HOW TO COMPLETE THIS TASK: Return the data below in full, matching every line exactly.

Dataset entries:
-- ==== Sys2Proof/Syntax.lean ====
section
/-! DEFINITION. Instructions as the decoder gives them: the two fields of a header byte (spec/30_encoding.md R43 to R45)
and one constructor per row of spec/opcode_table.json. A register operand is an unsigned index (R47), an address and an
immediate are 32 bits. -/

namespace Sys2Proof

/-- The five opcodes, in the order of their numbers 0 to 4 (R44). -/
inductive Opcode where
  | halt
  | inc
  | mov
  | cmp
  | jmpNe
  deriving DecidableEq, Repr

/-- The four transfer submodes, in the order of their numbers 0 to 3 (R45). Which of 1 and 2 reads memory is the spec's
decision D5, which it calls unverified (notes/assumptions/5.md). -/
inductive Submode where
  | regToReg
  | memToReg
  | regToMem
  | memToMem
  deriving DecidableEq, Repr

/-- A header byte that names an instruction: its opcode and its submode (R43). -/
structure Header where
  op : Opcode
  sm : Submode
  deriving DecidableEq, Repr

/-- One constructor per row of spec/opcode_table.json. A form that is no MOV keeps the submode of its header, which it
ignores (R50), so that an instruction determines its bytes (notes/assumptions/7.md). -/
inductive Instr where
  /-- HALT (R56). -/
  | halt (sm : Submode)
  /-- INC `r` (R58). -/
  | inc (sm : Submode) (r : Nat)
  /-- MOV submode 0, source register `a`, destination register `b` (R64). -/
  | movRR (a b : Nat)
  /-- MOV submode 1, memory at `a` to register `r` (R65). -/
  | movLoad (r : Nat) (a : Word)
  /-- MOV submode 2, register `r` to memory at `a` (R66). -/
  | movStore (r : Nat) (a : Word)
  /-- MOV submode 3, memory at `src` to memory at `d` (R67). -/
  | movMM (d src : Word)
  /-- CMP register `r` with the immediate `v` (R59). -/
  | cmp (sm : Submode) (r : Nat) (v : Word)
  /-- JMP_NE to `a` (R61). -/
  | jmpNe (sm : Submode) (a : Word)
  deriving DecidableEq, Repr

end Sys2Proof
end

TASK SOLUTION:
-- ==== Sys2Proof/Syntax.lean ====
section
/-! DEFINITION. Instructions as the decoder gives them: the two fields of a header byte (spec/30_encoding.md R43 to R45)
and one constructor per row of spec/opcode_table.json. A register operand is an unsigned index (R47), an address and an
immediate are 32 bits. -/

namespace Sys2Proof

/-- The five opcodes, in the order of their numbers 0 to 4 (R44). -/
inductive Opcode where
  | halt
  | inc
  | mov
  | cmp
  | jmpNe
  deriving DecidableEq, Repr

/-- The four transfer submodes, in the order of their numbers 0 to 3 (R45). Which of 1 and 2 reads memory is the spec's
decision D5, which it calls unverified (notes/assumptions/5.md). -/
inductive Submode where
  | regToReg
  | memToReg
  | regToMem
  | memToMem
  deriving DecidableEq, Repr

/-- A header byte that names an instruction: its opcode and its submode (R43). -/
structure Header where
  op : Opcode
  sm : Submode
  deriving DecidableEq, Repr

/-- One constructor per row of spec/opcode_table.json. A form that is no MOV keeps the submode of its header, which it
ignores (R50), so that an instruction determines its bytes (notes/assumptions/7.md). -/
inductive Instr where
  /-- HALT (R56). -/
  | halt (sm : Submode)
  /-- INC `r` (R58). -/
  | inc (sm : Submode) (r : Nat)
  /-- MOV submode 0, source register `a`, destination register `b` (R64). -/
  | movRR (a b : Nat)
  /-- MOV submode 1, memory at `a` to register `r` (R65). -/
  | movLoad (r : Nat) (a : Word)
  /-- MOV submode 2, register `r` to memory at `a` (R66). -/
  | movStore (r : Nat) (a : Word)
  /-- MOV submode 3, memory at `src` to memory at `d` (R67). -/
  | movMM (d src : Word)
  /-- CMP register `r` with the immediate `v` (R59). -/
  | cmp (sm : Submode) (r : Nat) (v : Word)
  /-- JMP_NE to `a` (R61). -/
  | jmpNe (sm : Submode) (a : Word)
  deriving DecidableEq, Repr

end Sys2Proof
end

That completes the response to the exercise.